Copy, from the listing, every line in which the string "erase" is present.

....

-- ==== Sys2Proof/Machine/Reset.lean ====
section
/-!
DEFINITION. Resets and containment (R39, R40, R79, R619 to R622, R653 to R655): what a block, a region or the chip loses when it is fenced or reset, the
fabric reset, the teardown of a partition (R605, R606), and the warm, cold and power-on resets.
-/
namespace Sys2Proof.Machine

/-! ### Blocks -/

/-- The blocks that a region fence stops (R40): every block of R37 but the plain stack controllers and the region control. -/
def fencedBlocks : List Nat := [0, 1, 2, 3, 4, 5, 6, 7, 10, 11, 12, 13, 14, 15, 16, 17, 18, 19, 20, 21]

/-- Whether R37 lists a block index of a region. -/
def blockListed (b : Nat) : Bool := decide (b ≤ 21) || b == 63

/-- Whether an operation has output still to write into plain HBM of stack `i` (R347). -/
def plainJob (k : Ctl) (d : Data) (i t : Nat) (o : Op) : Bool :=
  d.bdl.jobs.any (fun j => j.thread == t && j.opId == o.id &&
    j.dests.any (fun x => !k.winRemote x.1 && x.2.1.any (fun y => plainTouch (k.winAddr x.1 + y.1) y.2.length i)))

/-- Whether an operation is queued to, or running in, block `b` of region `r` (R40). -/
def opInBlock (k : Ctl) (d : Data) (r b t : Nat) (th : Thread) (o : Op) : Bool :=
  let mine := (o.bsk.getD (th.bsk.getD 0)) % 4 == r
  match b with
  | 11 => o.eng == 4 && regionOf t == r
  | 17 => o.eng == 5 && regionOf t == r
  | 18 => o.eng == 9 && mine
  | 19 => o.eng == 1 && o.op != 5 && mine
  | 8 => plainJob k d (2 * r) t o
  | 9 => plainJob k d (2 * r + 1) t o
  | 20 => o.eng == 8 && (decide (3 ≤ o.op) || d.bls.waits.any (fun w => w.thread == t && w.opId == o.id && w.chans.any (fun c => c / 2 == r)) ||
      (List.range (Nat.min 8 (df o.desc 16 0 17))).any (fun i => ((k.blsRange th.part).1 + df o.desc 8 0 36 + i) % 8 / 2 == r))
  | 21 => o.eng == 10 && mine
  | _ => decide (4 ≤ b) && decide (b ≤ 7) && o.eng == 3 && df o.desc 0 0 4 == 4 * r + b - 4

/-- The operations without a posted completion that a test holds of. -/
def opsWhere (d : Data) (f : Nat → Thread → Op → Bool) : List (Nat × Nat) :=
  d.fyl.threads.flatMap (fun e => (e.2.ops.filter (fun o => f e.1 e.2 o)).map (fun o => (e.1, o.id)))

/-- The threads of a tile are lost with it (R79): each will end with ABORTED; its operations complete and are discarded, and its end completion is owed
until the tile rejoins. -/
def tileLost (k : Ctl) (d : Data) (tile : Nat) : Data :=
  let mine := d.fyl.threads.filter (fun e => tileOf e.1 == tile && !Tab.has d.fyl.owed e.1)
  mine.foldl (fun e x =>
    let e1 := { e with fyl := { e.fyl with
      owed := Tab.set e.fyl.owed x.1 x.2
      readyQ := e.fyl.readyQ.filter (fun y => y != x.1)
      mbxWait := e.fyl.mbxWait.filter (fun y => y != x.1) } }
    let th := { x.2 with held := [], wait := none, ending := some (.aborted, 0), run := .waiting }
    if th.ops.isEmpty then finishThread k e1 x.1 th .aborted 0 else e1.setThr x.1 th) d

/-- The tile rejoins (R79): what is left of its lost threads' operations is discarded, and one end completion with ABORTED is posted for each. -/
def tileBack (k : Ctl) (d : Data) (tile : Nat) : Data :=
  let mine := d.fyl.owed.filter (fun e => tileOf e.1 == tile)
  let left := opsWhere d (fun t _ _ => tileOf t == tile)
  let d1 := mine.foldl (fun e x => match e.thr x.1 with | some th => finishThread k e x.1 th .aborted 0 | none => e) (abortList k d left .aborted)
  mine.foldl (fun e x =>
    postEnd k { e with fyl := { e.fyl with owed := Tab.erase e.fyl.owed x.1 } } (ringNo x.2.rt x.2.part tile) x.2.part (x.2.endCpl .aborted 0)) d1

/-- The links of a port restart (R654): those of its MODE wait for their lasers. -/
def portRestart (k : Ctl) (d : Data) (p : Nat) : Data :=
  eachLink d (fun e l => if l < modeLinks (k.portMode p) then linkWait k e p l true else e)

/-- A page walker and a Basket cache slice lose what they hold: the look-aside buffer is empty, and the slice is written back, then emptied (R135, R654). -/
def cachesStop (d : Data) (r b : Nat) : Data :=
  if b = 18 then { d with kvw := { d.kvw with lab := Tab.erase d.kvw.lab r } }
  else if b = 21 then { d with slices := Tab.keep d.slices (fun i _ => i / 256 != r) }
  else d
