-- ==== Sys2Proof/Machine/Wire.lean ====
section
/-!
DEFINITION. The bytes of a transport packet on the wire, from its base header to its trailer (R6, R423, R425, R427): every field of more than one byte stands in network byte
order. The commands carry packets as records; this is the image of one.
-/
namespace Sys2Proof.Machine

/-- The `n` low bytes of a value, most significant first (R6). -/
def bytesBE (n v : Nat) : List Byte := (bytesLE n v).reverse

/-- The 20-byte base header (R425). -/
def pktBase (p : Packet) : List Byte :=
  bytesBE 1 (2 ^ 4 + p.cls % 8 * 2 + b2n p.sec) ++ bytesBE 1 p.opcode ++ bytesBE 2 p.srcNode ++ bytesBE 2 p.dstNode ++ bytesBE 2 (p.dstQp % 2 ^ 14) ++
    bytesBE 1 (p.part % 16 * 2 ^ 4 + b2n p.ackReq * 2 ^ 3 + b2n p.first * 2 ^ 2 + b2n p.last * 2 + b2n p.retx) ++ bytesBE 1 p.incarn ++ bytesBE 3 p.psn ++
    bytesBE 3 0 ++ bytesBE 4 p.txTime

/-- The extension (R427). The spec places no FINAL in the extension of a WRITE, and lays out none of the fabric opcodes: their bytes are not shown (log entry 197). -/
def extImage : Ext → List Byte
  | .msg c n o => bytesBE 1 c ++ bytesBE 3 0 ++ bytesBE 4 n ++ bytesBE 4 o
  | .write t o n _ => bytesBE 4 t ++ bytesBE 8 (o % 2 ^ 48) ++ bytesBE 4 n
  | .atomic key o a b => bytesBE 4 key ++ bytesBE 4 0 ++ bytesBE 8 o ++ bytesBE 8 a ++ bytesBE 8 b
  | .ack psn st echo sack => bytesBE 4 (psn % 2 ^ 24 + st % 256 * 2 ^ 24) ++ bytesBE 4 echo ++ bytesBE 8 sack.toNat
  | .nak psn st => bytesBE 4 psn ++ bytesBE 1 st ++ bytesBE 3 0
  | .resp psn st v => bytesBE 4 psn ++ bytesBE 1 st ++ bytesBE 3 0 ++ bytesBE 8 v
  | .conn q inc pay sec st => bytesBE 2 q ++ bytesBE 1 inc ++ bytesBE 1 (pay % 4 + b2n sec * 4) ++ bytesBE 1 st ++ bytesBE 3 0
  | _ => []

/-- What the trailer covers: base header, extension, payload and, on a data packet of a SEC QP, the GCM tag (R423). -/
def pktCovered (p : Packet) (tag : List Byte) : List Byte := pktBase p ++ extImage p.ext ++ p.data ++ (if p.sec then tag else [])

/-- The packet from its base header to its trailer, the CRC-32C of what stands before it (R423, R167). -/
def pktImage (p : Packet) (tag : List Byte) : List Byte := pktCovered p tag ++ bytesBE 4 (crc32c (pktCovered p tag))

/-- The UDP source port: 0xC000 + QP number (R423). -/
def pktSrcPort (p : Packet) : Nat := 0xC000 + p.srcQp

end Sys2Proof.Machine
end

....

- Expected answer
    postEnd k { e with fyl := { e.fyl with owed := Tab.erase e.fyl.owed x.1 } } (ringNo x.2.rt x.2.part tile) x.2.part (x.2.endCpl .aborted 0)) d1
  if b = 18 then { d with kvw := { d.kvw with lab := Tab.erase d.kvw.lab r } }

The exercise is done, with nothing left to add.